Merkhav Mugan (Hebrew: מרחב מוגן) (lit. protected space), also known as a "miklat" and popularly known as a mamad, is a reinforced security room required in all new buildings by Israeli law. A Merkhav Mugan is deemed preferable to a bomb shelter when the warning time is too short for residents to reach a shelter, which may be located some distance away. It also offers protection against high impact projectiles and chemical weapons.
Security rooms are based on a 1951 civil defense law that has undergone several revisions. After Israel was attacked by Scud missiles in the Gulf War, the Israeli Home Front Command established new guidelines for civil defense. In 1992, technical specifications were drawn up for designated protected spaces in family homes. The Merkhav Mugan can withstand blast and shrapnel from conventional weapons, and offers protection against chemical and biological weapons. It has reinforced concrete walls and ceilings, 20–30 cm thick floors, and airtight steel doors and windows.[non-primary source needed]
- Miklat Tzibury (מקלט ציבורי) – lit. public shelter, a partly underground facility, installed in residential areas. They are commonly used for community needs (clubs, education etc). Maintained by the local governance and Home Front. They are located in streets and near public facilities.

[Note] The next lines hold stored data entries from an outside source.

/-- The commands of the block. -/
inductive Instr where
  /-- COLD_START (R457). -/
  | coldStart (env : StartEnv)
  /-- WARM_RESTART (R458). -/
  | warmRestart (env : StartEnv)
  /-- RESET_ASSERT (R457). -/
  | resetAssert (pin : ResetPin)
  /-- SUPPLY_EXCURSION (R570): a rail has been outside its window. -/
  | supplyExcursion (x : Excursion)
  /-- DRBG_RESEED (R525): the health tests pass. -/
  | drbgReseed (healthy : Bool)
  /-- PLL_LOCK (R405): phase errors pass the lock detector of a loop. -/
  | pllLock (run : LdRun)
  /-- PLL_LOCK_TIMEOUT (R394). -/
  | pllLockTimeout (l : Pll)
  /-- PLL_G_LOCK_TIMEOUT (R398). -/
  | pllGLockTimeout
  /-- PLL_C_UNLOCK (R395). -/
  | pllCUnlock
  /-- PLL_S_UNLOCK (R397). -/
  | pllSUnlock
  /-- PLL_G_UNLOCK (R401). -/
  | pllGUnlock
  /-- REF_LOST (R396). -/
  | refLost
  /-- REFCLK_RETURN (R396). -/
  | refclkReturn
  /-- PLL_G_INPUT_RETURN (R399). -/
  | pllGInputReturn
  /-- FIRST_TICK_EDGE (R461). -/
  | firstTickEdge (env : EdgeEnv)
  /-- TICK_EDGE (R21). -/
  | tickEdge (env : EdgeEnv)
  /-- TRIG0_EDGE (R79, R80). -/
  | trig0Edge (pin : PinEdge) (env : EdgeEnv)
  /-- SYNTHETIC_EDGE (R80). -/
  | syntheticEdge (env : EdgeEnv)
  /-- BRACKET_MAX_ABORT (R88). -/
  | bracketMaxAbort (src : Src)
  /-- TILE_ROW_FLUSH (R47). -/
  | tileRowFlush
  /-- EXPOSURE_START (R39): exposure `n` (1 to 4) of a tile. -/
  | exposureStart (tile n : Nat)
  /-- TRANSFER (R45): exposure `n` (1 to 4) of a tile. -/
  | transfer (tile n : Nat)
  /-- TRIG1_LEVEL_CHANGE (R81): the pin changes at TB `at_`. -/
  | trig1LevelChange (at_ : Nat) (level : PinLevel)
  /-- ROW_SLOT (R104): the latches of the slot; every comparator not listed latches the two counts. -/
  | rowSlot (reset signal : Option Nat) (caps : List Capture)
  /-- PYRAMID_READY (R23): tile-row (or aux row) `row` of a source. -/
  | pyramidReady (src row : Nat)
  /-- MATCH_JOB_COMPLETE (R274): the job of a slot, on a lane. -/
  | matchJobComplete (slot : Nat) (by_ : LaneEnd)
  /-- SCENT_PROBE (R290): the next window of the tick's probe list. -/
  | scentProbe
  /-- KNOWN_ANSWER_JOB (R281): the lanes that answer wrong, 64 for the spare. -/
  | knownAnswerJob (failing : List Nat)
  /-- READOUT_END (R134). -/
  | readoutEnd
  /-- OFFSET_REFRESH (R115). -/
  | offsetRefresh
  /-- REFRESH_DUE (R113). -/
  | refreshDue
  /-- STATS_COMPLETE (R174). -/
  | statsComplete
  /-- AE_RUN (R209). -/
  | aeRun
  /-- AE_RUN_END (R211). -/
  | aeRunEnd
  /-- MATCH_CUTOFF (R24): the signatures agree; the known answer of the shadowed lane; of the spare. -/
  | matchCutoff (agree laneOk spareOk : Bool)
  /-- REPLAY_WINDOW_END (R25). -/
  | replayWindowEnd
  /-- BOOKKEEPING (R243). -/
  | bookkeeping
  /-- SOLVE_POINT (R26). -/
  | solvePoint
  /-- HEEL_PORT_PARK (R311). -/
  | heelPortPark (port : Nat)
  /-- OVERRIDE_TTL_EXPIRY (R312). -/
  | overrideTtlExpiry (port : Nat)
  /-- HEEL_DEADLINE (R310). -/
  | heelDeadline
  /-- LEASH_LATCH (R324). -/
  | leashLatch (port : Nat)
  /-- PARTNER_LOST (R334). -/
  | partnerLost (port : Nat)
  /-- LEASH_ACK (R332): the received bytes and whether their framing is good. -/
  | leashAck (port : Nat) (bytes : List Byte) (framingOk : Bool)
  /-- CUE_EXPIRED (R342). -/
  | cueExpired (port cseq : Nat)
  /-- CUE_SENDS_DONE (R343). -/
  | cueSendsDone (port cseq : Nat)
  /-- LSH_CUE_OP (R338). -/
  | lshCueOp (src : Src) (port : Nat) (op : Nat)
  /-- LTC_WORD (R83): the TB of the end of the sync word, the word, and whether it is complete. -/
  | ltcWord (at_ : Nat) (word : LtcRx) (ok : Bool)
  /-- GENLOCK_PULSE (R400): the stamp in 1/16 bus counts. -/
  | genlockPulse (stamp16 : Nat)
  /-- GENLOCK_HOLDOVER (R78). -/
  | genlockHoldover
  /-- SYNC_EDGE (R412). -/
  | syncEdge (pin : SyncPin)
  /-- TIMER_FIRE (R422). -/
  | timerFire (n : Nat)
  /-- GT_COMPARE_LO (R425). -/
  | gtCompareLo (src : Src) (n : Nat) (value : Word)
  /-- GT_ENABLE (R423): the word written to the control register. -/
  | gtEnable (src : Src) (n : Nat) (value : Word)
  /-- SLOW_CLOCK_ENTRY (R431). -/
  | slowClockEntry
  /-- BUS_CLOCK_RETURN (R432). -/
  | busClockReturn
  /-- WATCHDOG_EXPIRY (R538). -/
  | watchdogExpiry
  /-- LOCKSTEP_MISMATCH (R539). -/
  | lockstepMismatch
  /-- UNCORRECTABLE_WORD (R536). -/
  | uncorrectableWord (loc : UeLoc)
  /-- SCRUB_LINE (R537): the memory is eDRAM, or an SRAM. -/
  | scrubLine (edram : Bool) (result : ScrubResult)
  /-- UNIT_FAULT (R35). -/
  | unitFault (u : UnitId)
  /-- THERMAL_TRIP (R541). -/
  | thermalTrip
  /-- THERMAL_RECOVERY (R541). -/
  | thermalRecovery
  /-- LOG_SECOND (R545). -/
  | logSecond
  /-- LOG_FLUSH (R546): the codes of its hold-up checks, in order (R478). -/
  | logFlush (senses : List Nat)
  /-- FLASH_DEFER_RETRY (R478): the codes of its hold-up checks, in order. -/
  | flashDeferRetry (senses : List Nat)
  /-- PFW_ASSERT (R479). -/
  | pfwAssert
  /-- PFW_RELEASE (R479). -/
  | pfwRelease
  /-- EXP_SET_OPEN (R88): the whole word written to EXP_SET. -/
  | expSetOpen (src : Src)
  /-- EXP_SET_CLOSE (R88). -/
  | expSetClose (src : Src)
  /-- EXP_SET_ABORT (R88). -/
  | expSetAbort (src : Src)
  /-- REFRESH_NOW (R113). -/
  | refreshNow (src : Src)
  /-- AE_CTRL_WRITE (R222). -/
  | aeCtrlWrite (src : Src) (value : Word)
  /-- KEN_CMD_KILL (R254). -/
  | kenCmdKill (src : Src)
  /-- KEN_CMD_SET_GROUPS (R254). -/
  | kenCmdSetGroups (src : Src)
  /-- KEN_CMD_SET_PERSIST (R254). -/
  | kenCmdSetPersist (src : Src) (value : Bool)
  /-- KEN_CUE_GO (R255). -/
  | kenCueGo (src : Src) (cue : Nat)
  /-- PLL_G_WRITE (R402). -/
  | pllGWrite (src : Src) (addr : Nat) (value : Word)
  /-- LOCK_DETECT_WRITE (R405). -/
  | lockDetectWrite (src : Src) (l : Pll) (value : Word)
  /-- CLKOUT_ENABLE (R410): the word written to CLK_OUT_CTRL[i]. -/
  | clkoutEnable (src : Src) (i : Nat) (value : Word)
  /-- CLKOUT_CHANGE (R410): a word written to word `w` (0 CTRL, 1 DIV, 2 DELAY) of output i. -/
  | clkoutChange (src : Src) (i w : Nat) (value : Word)
  /-- CLKOUT_DISABLE (R410). -/
  | clkoutDisable (src : Src) (i : Nat) (value : Word)
  /-- AUX_PORT_ENABLE (R204): the word written to AUX_CTRL[p]. -/
  | auxPortEnable (src : Src) (p : PortPhy) (value : Word)
  /-- AUX_PORT_DISABLE (R191). -/
  | auxPortDisable (src : Src) (p : Nat) (value : Word)
  /-- AUX_DESKEW (R190). -/
  | auxDeskew (rx : AuxRx)
  /-- AUX_FS (R191): frame number carried. -/
  | auxFs (rx : AuxRx) (vc num : Nat)
  /-- AUX_FE (R191). -/
  | auxFe (rx : AuxRx) (vc num : Nat)
  /-- AUX_LONG_PACKET (R194). -/
  | auxLongPacket (p : Nat) (pkt : LongPkt)
  /-- AUX_MISSING (R200). -/
  | auxMissing (b : Nat)
  /-- REG_RD (R380). -/
  | regRd (h : RxHdr) (addr count : Nat)
  /-- REG_WR (R380). -/
  | regWr (h : RxHdr) (addr count : Nat) (words : List Word)
  /-- BULK_RD (R375). -/
  | bulkRd (h : RxHdr) (addr bytes : Nat)
  /-- BULK_WR (R380). -/
  | bulkWr (h : RxHdr) (addr bytes : Nat) (data : List Byte)
  /-- UPD_BLOCK (R492): the last operands are the codes of its hold-up checks and how many flash commands succeed
  before one fails, none where none does. -/
  | updBlock (h : RxHdr) (offset length : Nat) (data : List Byte) (senses : List Nat) (fail : Option Nat)
  /-- TRACK_SEED (R19). -/
  | trackSeed (h : RxHdr) (seed : Seed)
  /-- TRACK_KILL (R19). -/
  | trackKill (h : RxHdr) (handle : Word)
  /-- AIM_OVERRIDE (R312). -/
  | aimOverride (h : RxHdr) (ovr : Override)
  /-- TIME_SET (R380): `ago` is the bus counts since its SOP unit arrived at the lane pins. -/
  | timeSet (h : RxHdr) (host : BitVec 64) (ago : Nat)
  /-- UNKNOWN_PACKET (R384). -/
  | unknownPacket (h : RxHdr) (type : Nat)
  /-- NLK_ACK (R373). -/
  | nlkAck (link seq : Nat)
  /-- NLK_NAK (R373). -/
  | nlkNak (link seq : Nat)
  /-- NLK_CREDIT (R372). -/
  | nlkCredit (link cls count : Nat)
  /-- NLK_ALIGN (R362): a row of ALIGN units. -/
  | nlkAlign (rx : AlignRow)
  /-- NLK_LANE_FAIL_RX (R365): the logical lanes named. -/
  | nlkLaneFailRx (link : Nat) (mask : BitVec 16)
  /-- NLK_TS (R365): a training step's exchange on a link: the receive lanes on this side, those that the
  adapter reports good, FRESH, and the credit counts at the end of the training when they have arrived. -/
  | nlkTs (link : Nat) (rx : RxLanes) (txOk : BitVec 16) (fresh : Bool) (credits : Option (List Nat))
  /-- LANE_FAILURE (R366): the physical receive lane. -/
  | laneFailure (link lane : Nat)
  /-- LINK_RETRAIN (R365). -/
  | linkRetrain (src : Src) (link : Nat)
  /-- TRAINING_TIMEOUT (R365). -/
  | trainingTimeout (link : Nat)
  /-- TRAINING_RETRY (R365): a retry of the PLL-S lock, where one is due, succeeds. -/
  | trainingRetry (link : Nat) (lockS : Bool)
  /-- REPLAY_TIMEOUT (R373). -/
  | replayTimeout (link : Nat)
  /-- CREDIT_STALL (R384). -/
  | creditStall (link cls : Nat)
  /-- PACKET_TRANSMIT (R381). -/
  | packetTransmit (link : Nat)
  /-- MGB_POINTER_SET (R443). -/
  | mgbPointerSet (ptr : Nat)
  /-- MGB_REGISTER_WRITE (R444): the data bytes after the pointer. -/
  | mgbRegisterWrite (ptr : Nat) (bytes : List Byte)
  /-- MGB_BLOCK_READ (R443): the count byte C and the bytes the controller clocks. -/
  | mgbBlockRead (ptr c : Nat) (clk : Clocked)
  /-- MGB_CURRENT_ADDRESS_READ (R443): the bytes the controller clocks. -/
  | mgbCurrentAddressRead (clk : Clocked)
  /-- MGB_ABORT (R448). -/
  | mgbAbort
  /-- MGB_RS_ACK (R448). -/
  | mgbRsAck
  /-- MGB_SDA_TIMEOUT (R448). -/
  | mgbSdaTimeout
  /-- MGB_STRETCH_TIMEOUT (R447): of a write, or of a fetch. -/
  | mgbStretchTimeout (of : Stretch)
  /-- BARK (R450). -/
  | bark (r : BarkResult)
  /-- BARK_RETRY (R451). -/
  | barkRetry (r : BarkResult)
  /-- BARK_PEND_CLEAR (R449). -/
  | barkPendClear (src : Src) (mask : BitVec 7)
  /-- RC_READ (R11). -/
  | rcRead (src : Src) (addr : Nat)
  /-- REGISTER_WRITE (R14). -/
  | registerWrite (src : Src) (addr : Nat) (value : Word)
  /-- UPD_MB_GO (R490): as UPD_BLOCK, the codes of its hold-up checks and the failing flash command. -/
  | updMbGo (src : Src) (senses : List Nat) (fail : Option Nat)
  /-- BLOCK_DEFER_TIMEOUT (R492). -/
  | blockDeferTimeout
  /-- UPD_ABORT (R497). -/
  | updAbort (senses : List Nat)
  /-- UPD_VERIFY (R498). -/
  | updVerify
  /-- VERIFY_PASS_DONE (R498). -/
  | verifyPassDone (senses : List Nat)
  /-- UPD_ACTIVATE (R499). -/
  | updActivate (force : Bool) (senses : List Nat)
  /-- ACTIVATE_TIMEOUT (R497). -/
  | activateTimeout
  /-- UPD_CONFIRM (R500). -/
  | updConfirm (senses : List Nat)
  /-- UPD_REJECT (R501). -/
  | updReject (senses : List Nat)
  /-- UPD_ROLLBACK (R502). -/
  | updRollback (force : Bool) (senses : List Nat)
  /-- CONFIRM_WINDOW_END (R500). -/
  | confirmWindowEnd (senses : List Nat)
  /-- OTP_PROG_GO (R518): the word written to OTP_PROG_CTRL. -/
  | otpProgGo (src : Src) (ctrl : Word) (env : PulseEnv)
  /-- OTP_PULSE_DONE (R520). -/
  | otpPulseDone (r : PulseResult)
  /-- DEBUG_REQUEST (R526). -/
  | debugRequest
  /-- SEC_DBG_GO (R528): the levels that the six fuses of the opening reach. -/
  | secDbgGo (pulses : List OpenPulse)
  /-- DEBUG_WAIT_TIMEOUT (R527). -/
  | debugWaitTimeout
  /-- ARCHIVE_READ (R553). -/
  | archiveRead (src : Src) (idx : Nat)
  /-- PLL_G_INPUT_LOST (R399). -/
  | pllGInputLost
  /-- GENERIC_SHORT_PACKET (R189). -/
  | genericShortPacket (h : AuxShort)
  /-- UNCORRECTABLE_HEADER (R195). -/
  | uncorrectableHeader (rx : AuxRx)
  /-- CONTROL_UNIT_BAD_CRC (R363). -/
  | controlUnitBadCrc (unit : CtlRx)
deriving DecidableEq, Repr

- Miklat BeBayit Meshutaf (מקלט בבית משותף) – lit. shelter in a condominium, a facility built into a building which has been declared as a condominium (commonly in a low-rise building) it includes all the facilities that a public shelter has, but is maintained by the building residents.
- Merkhav Mugan Dirati (מרחב מוגן דירתי or ממ"ד) – installed in residential apartments and private houses.
- Merkhav Mugan Komati (מרחב מוגן קומתי or ממ"ק) – common floor space in apartment buildings in which there is no Merkhav Mugan Dirati in every apartment and in other multi-storey buildings (mostly offices and industry).